Similar to BOOST_SPIRIT_DEBUG_NODE. Additionally allows selective debugging and allows to specify the name used during debug printout. This is useful in situations where we want to debug just a hand picked set of nodes. The name may be redefined in situations, where the parser parameter does not reflect the name of the parser to debug.

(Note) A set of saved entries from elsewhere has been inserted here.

-- ==== Sys2Proof/Machine/Mgmt.lean ====
section
/-! DEFINITION. The management port (R568 to R577): senders, the operations of a request, subscriptions and the event stream. Each
operation of a request is one command; a request is its commands in payload order. -/

namespace Sys2Proof.Machine

/-! ### Requests (R569 to R573, R576) -/

/-- Whether a port is up for requests: the management port from step 3 on while a management pair works, Yudizor while it is up. -/
def State.mgmtUp (s : State) (p : Port) : Bool :=
  match p with
  | .mgmt => decide (3 ≤ s.fld CFG_BOOT_STAT_STEP) && s.safe.pairs != 0
  | .yz => s.bit YZ_CFG_EN && s.safe.pairs != 0
  | .hcp | .media | .jtag => false

/-- Whether a check-value unit serves the frames of a port (R465): function 6 for the management port, VC 0 for Yudizor. -/
def State.mgmtChecked (s : State) (p : Port) : Bool :=
  match p with
  | .mgmt => s.chkServed 6
  | .yz => s.chkServed (vcFunc 0)
  | .hcp | .media | .jtag => true

/-- Whether a port takes requests: it is up, and their checks can pass. -/
def State.mgmtPort (s : State) (p : Port) : Bool := s.mgmtUp p && s.mgmtChecked p

/-- A request that no unit checks fails its check (R473): it is discarded and counted. -/
def State.mgmtLost (s : State) (p : Port) : State :=
  if !s.mgmtUp p ∨ s.mgmtChecked p then s
  else match p with
    | .mgmt => s.cnt SYS_MGMT_CNT_CRC_COUNT 1
    | .yz => s.cnt YZ_CNT_MSG_CHK_COUNT 1
    | .hcp | .media | .jtag => s

/-- A sender that begins a request: nothing run yet, an empty reply with the request's ALIVE and TAG. -/
def Sender.start (q : Req) (raw : Nat) : Sender :=
  { ident := q.sender, alive := q.alive, reply := ⟨q.sender, q.alive, q.tag, 0, []⟩, lastRaw := raw, next := some 0, waits := 0 }

/-- Whether a sender's request is still running. -/
def Sender.busy (x : Sender) : Bool := x.next.isSome || x.waits != 0

/-- The senders with a new one, which takes the place of the one heard least recently when there are 16 (R571). -/
def addSender (l : List Sender) (x : Sender) : List Sender :=
  if l.length < 16 then l ++ [x]
  else
    let oldest := l.foldl (fun m y => min m y.lastRaw) ((l.map (·.lastRaw)).headD 0)
    match l.find? (fun y => y.lastRaw == oldest) with
    | some y => l.erase y ++ [x]
    | none => l ++ [x]

/-- The first item of a request arrives: the sender that runs it, or none when it does not run (a repeat, or a sender whose
earlier request is not over), and the state. -/
def State.mgmtOpen (s : State) (q : Req) : State × Option Sender :=
  let n := Sender.start q s.raw
  if q.port = .yz then
    if s.ctl.yzSender.busy then (s, none) else (s.setSender .yz n, some n)
  else match s.senderOf .mgmt q.sender with
    | none => ({ s with ctl := { s.ctl with senders := addSender s.ctl.senders n } }, some n)
    | some x =>
      if x.alive = q.alive then
        let s := (s.cnt SYS_MGMT_CNT_REPEAT_COUNT 1).setSender .mgmt { x with lastRaw := s.raw }
        if x.busy then (s, none) else (s.send (.reply x.reply), none)
      else if x.busy then (s, none)
      else
        let s := if q.alive % 256 = (x.alive + 1) % 256 then s else s.cnt SYS_MGMT_CNT_SKIP_COUNT 1
        (s.setSender .mgmt n, some n)

/-- The sender for an item of a request. -/
def State.mgmtSender (s : State) (q : Req) : State × Option Sender :=
  if !s.mgmtPort q.port then (if q.item = 0 then s.mgmtLost q.port else s, none)
  else if q.item = 0 then s.mgmtOpen q
  else match s.senderOf q.port q.sender with
    | some x => if x.next = some q.item ∧ x.waits = 0 ∧ (q.port = .yz ∨ x.alive = q.alive) then (s, some x) else (s, none)
    | none => (s, none)

/-- The bytes of a reply that holds some items (R569). -/
def replyBytes (items : List (Nat × List W32)) : Nat := 20 + (items.map (fun i => 4 + 4 * i.2.length)).sum

/-- The STATUS with which an item is refused before it runs, 0 when it runs: VERSION, a reply too large, a group that this device does
not coordinate, the class of the operation, SAFE mode or BOOT. `open'` operations run in SAFE mode without MAINTAIN. -/
def State.mgmtRefused (s : State) (q : Req) (x : Sender) (cls words : Nat) (open' : Bool) : Nat :=
  if q.version ≠ 1 then 2
  else if (q.item = 0 ∧ q.bytes > 1472) ∨ replyBytes x.reply.items + 4 + 4 * words > 1472 then 12
  else if q.kind ≠ 0 ∧ !s.bit ⟨coordReg q.kind, 30, 1⟩ then (if s.yz.noQuo.contains q.kind then 13 else 9)
  else if s.level q.port < cls then 3
  else if (s.safe.mode ∨ s.fld PWR_MODE_CUR = 1) ∧ cls < 4 ∧ !open' then 10
  else 0

/-- Run an item: `typ` its operation, `cls` the class it needs, `words` the words of its reply value, `body` its effect with STATUS
and reply value. -/
def State.mgmtRun (s : State) (q : Req) (typ cls words : Nat) (open' : Bool) (body : State → State × Nat × List W32) : State :=
  match s.mgmtSender q with
  | (s, none) => s
  | (s, some x) =>
    match s.mgmtRefused q x cls words open' with
    | 0 =>
      let r := body s
      r.1.replyItem q.port x typ r.2.1 q.item r.2.2 q.last
    | st => s.replyItem q.port x typ st q.item [BitVec.ofNat 32 (s.fld ⟨coordReg q.kind, 0, 12⟩)] q.last

/-- Run an item whose reply comes later: 1 with the gravity check, 2 with the answers of a group. -/
def State.mgmtWait (s : State) (q : Req) (typ cls words waits : Nat) (body : State → State) : State :=
  match s.mgmtSender q with
  | (s, none) => s
  | (s, some x) =>
    match s.mgmtRefused q x cls words false with
    | 0 => body (s.setSender q.port { x with waits := waits, next := if q.last then none else some (q.item + 1) })
    | st => s.replyItem q.port x typ st q.item [BitVec.ofNat 32 (s.fld ⟨coordReg q.kind, 0, 12⟩)] q.last

/-! ### Registers and records -/

/-- Read `n` words from an address on: the words, all of one state, and STATUS of the first that fails. -/
def State.mgmtReadWords (p : Port) : Nat → Nat → State → State × Nat × List W32
  | 0, _, s => (s, 0, [])
  | n + 1, a, s =>
    let s := s.regRead p a
    if s.ctl.failed then (s, s.ctl.status, [])
    else
      let d := s.ctl.rdData
      let (s, st, ws) := State.mgmtReadWords p n (a + 4) s
      (s, st, d :: ws)

/-- MGMT_READ (R570): 1 to 256 words. -/
def execMgmtRead (q : Req) (a n : Nat) (s : State) : Host.Outcome State Fault Refusal :=
  .next (s.mgmtRun q 1 1 n true (fun s =>
    if n = 0 ∨ n > 256 then (s, 4, [])
    else
      let r := State.mgmtReadWords q.port n a s
      (r.1, r.2.1, if r.2.1 = 0 then r.2.2 else [])))

/-- Write words to consecutive addresses until one fails. -/
def State.mgmtWriteWords (p : Port) : List W32 → Nat → State → State × Nat × List W32
  | [], _, s => (s, 0, [])
  | w :: ws, a, s =>
    let s := s.regWrite p a w
    if s.ctl.failed then (s, s.ctl.status, []) else State.mgmtWriteWords p ws (a + 4) s

/-- The class that a WRITE needs: the highest that any of its words reaches (R575). -/
def State.wordsLevel (s : State) (p : Port) (a : Nat) : List W32 → Nat
  | [] => 1
  | w :: ws => max (match regRow a with | some r => s.writeLevel p a w r | none => 1) (s.wordsLevel p (a + 4) ws)

/-- MGMT_WRITE (R570): a write to an ST register stages it. -/
def execMgmtWrite (q : Req) (a : Nat) (ws : List W32) (s : State) : Host.Outcome State Fault Refusal :=
  .next (s.mgmtRun q 2 (s.wordsLevel q.port a ws) 0 false (fun s => State.mgmtWriteWords q.port ws a s))

/-- Whether a record of a type, index and length exists (R198, R250, R544). -/
def recordOk (typ i len : Nat) : Bool :=
  (decide (typ ≤ 4) && decide (i < recCount typ) && len == recWords typ) ||
  (typ == 8 && decide (i < 8192) && len == 32) || (typ == 9 && decide (i < 32768) && len == 4)

/-- MGMT_STAGE_RECORD (R570). -/
def execMgmtStageRecord (q : Req) (typ i : Nat) (ws : List W32) (s : State) : Host.Outcome State Fault Refusal :=
  .next (s.mgmtRun q 3 2 0 false (fun s =>
    let st := s.stageStatus q.port.owner true
    let have' := s.stage.records.any (fun r => r.typ == typ && r.index == i)
    if st ≠ 0 then (s, st, [])
    else if !recordOk typ i ws.length ∨ (s.stage.records.length ≥ 1024 ∧ !have') then (s, 4, [])
    else (s.stageRecPut q.port.owner ⟨typ, i, ws⟩, 0, [])))

/-! ### Changes -/

/-- MGMT_CHECK (R570, R411): the reply comes with the check's completion; a group's with the answers of its members. -/
def execMgmtCheck (q : Req) (s : State) : Host.Outcome State Fault Refusal :=
  .next (if q.kind = 0 then s.mgmtWait q 4 2 2 1 (fun s => s.checkStart)
    else s.mgmtWait q 4 2 2 2 (fun s => s.groupAsk q.kind q.tag false))

/-- The pitch of a group: named to every member, at least 2 ms ahead (R411). -/
def State.groupPitch (s : State) (ident when' ch : Nat) : State × Nat × List W32 :=
  match s.yz.group with
  | none => (s, 7, [])
  | some g =>
    if g.up ∨ g.wait ≠ [] ∨ !g.ok then (s, 7, [])
    else
      let want := max (s.pitchTime when' ch) (s.nowNs + 2000000)
      ((s.groupTell).pitchAt ident want true, 0, [0])

/-- MGMT_PITCH (R570, R573): as the CFG_PITCH registers. -/
def execMgmtPitch (q : Req) (ident : Nat) (when' : Fin 4) (ch : Fin 16) (sec ns : Nat) (s : State) :
    Host.Outcome State Fault Refusal :=
  .next (s.mgmtRun q 5 2 1 false (fun s =>
    let v : W32 := BitVec.ofNat 32 (1 + 2 * when' + 16 * ch)
    let s := ((s.wr CFG_PITCH_ID (BitVec.ofNat 32 ident)).putPair CFG_PITCH_TIME_S_LO CFG_PITCH_TIME_S_HI sec).wr
      CFG_PITCH_TIME_NS (BitVec.ofNat 32 (ns % 2 ^ 30))
    match s.pitchErr q.port.owner v with
    | 0 => if q.kind = 0 then (s.pitchCmd q.port.owner v, 0, [0]) else s.groupPitch ident when' ch
    | e => (s.pitchCmd q.port.owner v, if e = 1 then 6 else 7, [])))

The following are synonyms for BOOST_SPIRIT_DEBUG_TRACE_NODE

  1. BOOST_SPIRIT_DEBUG_TRACE_RULE_NAME
  2. BOOST_SPIRIT_DEBUG_TRACE_GRAMMAR_NAME

Here's the original calculator with debugging features enabled:

    #define BOOST_SPIRIT_DEBUG  ///$$$ DEFINE THIS BEFORE ANYTHING ELSE $$$///
    #include "boost/spirit.hpp"

    /***/

    /*** CALCULATOR GRAMMAR DEFINITIONS HERE ***/

    BOOST_SPIRIT_DEBUG_RULE(integer);
    BOOST_SPIRIT_DEBUG_RULE(group);
    BOOST_SPIRIT_DEBUG_RULE(factor);
    BOOST_SPIRIT_DEBUG_RULE(term);
    BOOST_SPIRIT_DEBUG_RULE(expr);

Be sure to add the macros inside the grammar definition's constructor. Now here's a sample session with the calculator.

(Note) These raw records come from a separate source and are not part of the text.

-- ==== Sys2Proof/Certificates/Slice0/Obligations.lean ====
section
/-! DEFINITION. The statements for the provers: what the manual's rules say the commands do, and the invariants of the model. -/

open Sys2Proof Sys2Proof.Machine

/-- A packet that the merge keeps (one path, or with DUAL neither late nor a copy of a kept one) and that is the first of its slot opens
it: the slot takes the packet's capture time, PHASE_NS the capture minus the alignment point in whole ns, rounded down (log row 104), OFF_GRID
whether that exceeds 1 µs, each line of the picture the packet's pixels of it (R34, R40), and DRAM changes only in the slot's descriptor (R88) and at the
lines' places in the input buffer, where a packet of one piece is read back. An audio packet of a stream in use is held and those older than 1 s go; ancillary packets that
match a filter entry are kept for the slot's access unit (R29, R36). With DUAL, a copy later than the skew allows is discarded and counted in
ENC_CH_CNT_MERGE, a copy of a kept packet is discarded, and neither changes a slot (R30). A path without packets for 10 ms is
marked silent with event 0x1004 (R60). A row whose lines are all in DRAM becomes complete (R631). Each command leaves every other channel and
everything that its conclusion does not name as they were. -/
def Obligations.LiveInput : Prop :=
  (∀ (s : State) (n : Fin 16) (path : Fin 2) (ext : Nat) (cap : Int) (lines : List (Nat × Nat × List Byte)) (d : Int),
    (s.chan n).run = true → s.InKept n path ext 0 → (s.chan n).pathSil.getD path false = false →
    s.slotOk n (s.slotOf n cap) = true → ((s.chan n).slot (s.slotOf n cap)).cap = none →
    ((s.chan n).slot (s.slotOf n cap)).decided = 0 →
    d * (65536 * ((s.asOf n (s.slotOf n cap)).chRate n).1 : Nat) ≤ s.capOffset n (s.slotOf n cap) cap →
    s.capOffset n (s.slotOf n cap) cap < (d + 1) * (65536 * ((s.asOf n (s.slotOf n cap)).chRate n).1 : Nat) →
    ∃ t, exec (.videoPacketRx n path ext cap (.video lines)) s = .next t ∧
      ((t.chan n).slot (s.slotOf n cap)).cap = some cap ∧
      ((t.chan n).slot (s.slotOf n cap)).epoch = s.fld TB_EPOCH_EPOCH ∧
      t.fld (ENC_CH_PHASE_PHASE_NS n) = ofSigned 32 d ∧
      t.bit (ENC_CH_STAT_OFF_GRID n) = decide ((s.capOffset n (s.slotOf n cap) cap).natAbs >
        1000 * (65536 * ((s.asOf n (s.slotOf n cap)).chRate n).1)) ∧
      (∀ l, tget (fun _ => 0) ((t.chan n).slot (s.slotOf n cap)).lines l =
        tget (fun _ => 0) ((s.chan n).slot (s.slotOf n cap)).lines l +
          (if l < s.fld (ENC_CH_SIZE_HEIGHT n) then ((lines.filter (fun x => x.1 == l)).map (fun x => x.2.1)).sum else 0)) ∧
      (∀ j, j ≠ s.slotOf n cap → (t.chan n).slot j = (s.chan n).slot j) ∧
      (∀ a, (∀ l, l ∈ lines → l.1 < s.fld (ENC_CH_SIZE_HEIGHT n) → Off a (s.pieceAt n (s.slotOf n cap) l.1) (linesOf lines l.1)) →
        Off a (s.liveBuf n (((s.chan n).side).getD 0) (s.slotOf n cap) 1) 64 → t.dbyte a = s.dbyte a) ∧
      (∀ x l i, lines = [x] → x.1 = l → l < s.fld (ENC_CH_SIZE_HEIGHT n) → i < x.2.2.length →
        t.dbyte (s.pieceAt n (s.slotOf n cap) l + i) = x.2.2.getD i 0) ∧
      (lines = [] → t.getDesc (s.liveBuf n (((s.chan n).side).getD 0) (s.slotOf n cap) 1) =
        some (t.rawDesc (s.liveBuf n (((s.chan n).side).getD 0) (s.slotOf n cap) 1))) ∧
      (∀ m, m ≠ n.val → t.chan m = s.chan m) ∧
      t = { s with enc := t.enc, dram := t.dram, regs := t.regs, evq := t.evq, ctl := t.ctl } ∧
      Keeps s t [ENC_CH_PHASE n, ENC_CH_STAT n]) ∧
  (∀ (s : State) (n : Fin 16) (path : Fin 2) (ext i : Nat) (cap : Int) (x : Nat × List (List Int) × Bool),
    (s.chan n).run = true → s.InKept n path ext (1 + i) → (s.chan n).pathSil.getD path false = false →
    i < s.fld (AUD_BC_IN_NSTREAMS n) →
    ∃ t, exec (.videoPacketRx n path ext cap (.audio i x)) s = .next t ∧
      (t.chan n).pcm = (s.chan n).pcm.filter (fun y => decide (s.raw - y.raw ≤ 1000 * msU)) ++ [⟨i, s.raw, x.1, x.2.1, x.2.2⟩] ∧
      (t.chan n).slots = (s.chan n).slots ∧ (∀ m, m ≠ n.val → t.chan m = s.chan m) ∧ t = { s with enc := t.enc }) ∧
  (∀ (s : State) (n : Fin 16) (path : Fin 2) (ext i : Nat) (cap : Int) (pkts : List (Nat × Nat × List Byte)),
    (s.chan n).run = true → s.InKept n path ext (9 + i) → (s.chan n).pathSil.getD path false = false → i < 2 →
    s.slotOk n (s.slotOf n cap) = true → (s.chan n).released ≤ s.slotOf n cap →
    ∃ t, exec (.videoPacketRx n path ext cap (.anc i pkts)) s = .next t ∧
      (t.chan n).slot (s.slotOf n cap) = { (s.chan n).slot (s.slotOf n cap) with
        anc := ((s.chan n).slot (s.slotOf n cap)).anc ++ pkts.filter (fun p => ((Config.ancFilter n).take 8).contains (p.1, p.2.1)) } ∧
      (∀ j, j ≠ s.slotOf n cap → (t.chan n).slot j = (s.chan n).slot j) ∧
      (∀ m, m ≠ n.val → t.chan m = s.chan m) ∧ t = { s with enc := t.enc }) ∧
  (∀ (s : State) (n : Fin 16) (path : Fin 2) (ext : Nat) (cap : Int) (data : LiveIn),
    (s.chan n).run = true → s.bit (ENC_CH_IN_PATH_DUAL n) = true → (s.chan n).pathSil.getD path false = false →
    skewed ((s.chan n).seenOf data.stream) s.raw (s.fld (ENC_CH_IN_PATH_SKEW_US n)) path ext = true →
    ∃ t, exec (.videoPacketRx n path ext cap data) s = .next t ∧
      t.fld (ENC_CH_CNT_MERGE_COUNT n) = min (s.fld (ENC_CH_CNT_MERGE_COUNT n) + 1) (2 ^ 32 - 1) ∧
      t.chan n = { s.chan n with pathRaw := (s.chan n).pathRaw.set path s.raw, pathSil := (s.chan n).pathSil.set path false } ∧
      (∀ m, m ≠ n.val → t.chan m = s.chan m) ∧
      t = { s with enc := t.enc, regs := t.regs } ∧ Keeps s t [ENC_CH_CNT_MERGE n]) ∧
  (∀ (s : State) (n : Fin 16) (path : Fin 2) (ext : Nat) (cap : Int) (data : LiveIn),
    (s.chan n).run = true → s.bit (ENC_CH_IN_PATH_DUAL n) = true → (s.chan n).pathSil.getD path false = false →
    skewed ((s.chan n).seenOf data.stream) s.raw (s.fld (ENC_CH_IN_PATH_SKEW_US n)) path ext = false →
    ((s.chan n).seenOf data.stream).any (fun x => x.1 == ext) = true →
    ∃ t, exec (.videoPacketRx n path ext cap data) s = .next t ∧
      t.chan n = { s.chan n with pathRaw := (s.chan n).pathRaw.set path s.raw, pathSil := (s.chan n).pathSil.set path false } ∧
      (∀ m, m ≠ n.val → t.chan m = s.chan m) ∧ t = { s with enc := t.enc }) ∧
  (∀ (s : State) (n : Fin 16) (path : Fin 2),
    (s.chan n).run = true → (s.chan n).pathSil.getD path false = false →
    (path.val = 0 ∨ s.bit (ENC_CH_IN_PATH_DUAL n) = true) → s.raw ≥ (s.chan n).pathRaw.getD path 0 + 10 * msU →
    ∃ t, exec (.chPathSilent n path) s = .next t ∧
      t.chan n = { s.chan n with pathSil := (s.chan n).pathSil.set path true } ∧
      Raises s t 0x1004 n (evArg [(0, 1, path), (1, 1, 0)]) ∧
      (∀ m, m ≠ n.val → t.chan m = s.chan m) ∧
      t = { s with enc := t.enc, regs := t.regs, evq := t.evq, ctl := t.ctl } ∧ Keeps s t []) ∧
  (∀ (s : State) (n : Fin 16) (k r : Nat),
    s.slotOk n k = true → nbit ((s.chan n).slot k).decided r = false → s.rowFull n k r = true →
    ∃ t, exec (.rowComplete n k r) s = .next t ∧
      (t.chan n).slot k = { (s.chan n).slot k with done := nset ((s.chan n).slot k).done r } ∧
      (∀ j, j ≠ k → (t.chan n).slot j = (s.chan n).slot j) ∧ (∀ m, m ≠ n.val → t.chan m = s.chan m) ∧
      t = { s with enc := t.enc, regs := t.regs } ∧ Keeps s t [ENC_MILL_STAT 0, ENC_MILL_STAT 1])

/-- Once the start deadline of a row has passed, in row mode on a device that is no STANDBY, the row is decided: a row that is
complete and has its tuns counts as present, and while other rows of the slot are undecided nothing else changes; a row that is not complete is late;
row 0 late makes the slot MISSING (R37, R38). In a pair the same three hold at the classification cut (R425). The row counted as present
is any but row 0, whose decision is racked as well. -/
def Obligations.ArrivalClasses : Prop :=
  (∀ (s : State) (n : Fin 16) (k r : Nat) (cut : Bool),
    s.slotOk n k = true → s.isStandby = false → s.chMode n = 0 → 0 < r → r < (s.asOf n k).nRows n 0 →
    s.RowDue n k r cut →
    ((s.chan n).slot k).isCls = false → nbit ((s.chan n).slot k).decided r = false →
    nbit ((s.chan n).slot k).done r = true → s.lacksTun n k r = false →
    nset ((s.chan n).slot k).decided r ≠ 2 ^ (s.asOf n k).nRows n 0 - 1 →
    ∃ t, exec (if cut then .classificationCut n k r else .rowStartDeadline n k r) s = .next t ∧
      (t.chan n).slot k = { (s.chan n).slot k with decided := nset ((s.chan n).slot k).decided r } ∧
      (∀ j, j ≠ k → (t.chan n).slot j = (s.chan n).slot j) ∧ (∀ m, m ≠ n.val → t.chan m = s.chan m) ∧
      t = { s with enc := t.enc }) ∧
  (∀ (s : State) (n : Fin 16) (k r : Nat) (cut : Bool),
    s.slotOk n k = true → s.isStandby = false → s.chMode n = 0 → 0 < r → r < (s.asOf n k).nRows n 0 →
    s.RowDue n k r cut →
    ((s.chan n).slot k).isCls = false → nbit ((s.chan n).slot k).decided r = false →
    nbit ((s.chan n).slot k).done r = false →
    nset ((s.chan n).slot k).decided r ≠ 2 ^ (s.asOf n k).nRows n 0 - 1 →
    ∃ t, exec (if cut then .classificationCut n k r else .rowStartDeadline n k r) s = .next t ∧
      ((t.chan n).slot k).decided = nset ((s.chan n).slot k).decided r ∧
      ((t.chan n).slot k).late = nset ((s.chan n).slot k).late r ∧ ((t.chan n).slot k).isCls = false ∧
      (∀ j, j ≠ k → (t.chan n).slot j = (s.chan n).slot j) ∧ (∀ m, m ≠ n.val → t.chan m = s.chan m)) ∧
  (∀ (s : State) (n : Fin 16) (k : Nat) (cut : Bool),
    s.slotOk n k = true → s.isStandby = false → s.chMode n = 0 → 0 < (s.asOf n k).nRows n 0 →
    s.RowDue n k 0 cut →
    ((s.chan n).slot k).isCls = false → nbit ((s.chan n).slot k).decided 0 = false →
    nbit ((s.chan n).slot k).done 0 = false →
    ∃ t, exec (if cut then .classificationCut n k 0 else .rowStartDeadline n k 0) s = .next t ∧
      ((t.chan n).slot k).isCls = true ∧ ((t.chan n).slot k).cls = 2 ∧
      ((t.chan n).slot k).decided = 2 ^ (s.asOf n k).nRows n 0 - 1 ∧ (∀ m, m ≠ n.val → t.chan m = s.chan m))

    Type an expression...or [q or Q] to quit

    1 + 2

    grammar(calc):	"1 + 2"
      rule(expression):	"1 + 2"
        rule(term):	"1 + 2"
          rule(factor):	"1 + 2"
            rule(integer):	"1 + 2"
    push	1
            /rule(integer):	" + 2"
          /rule(factor):	" + 2"
        /rule(term):	" + 2"
        rule(term):	"2"
          rule(factor):	"2"
            rule(integer):	"2"
    push	2
            /rule(integer):	""
          /rule(factor):	""
        /rule(term):	""
    popped 1 and 2 from the stack. pushing 3 onto the stack.
      /rule(expression):	""
    /grammar(calc):	""
    -------------------------
    Parsing succeeded
    result = 3
    -------------------------

We typed in "1 + 2". Notice that there are two successful branches from the top rule expr. The text in red is generated by the parser's semantic actions while the others are generated by the debug-diagnostics of our rules. Notice how the first integer rule took "1", the first term rule took "+" and finally the second integer rule took "2".

Please note the special meaning of the first characters appearing on the printed lines:

Check out calc_debug.cpp to see debugging in action.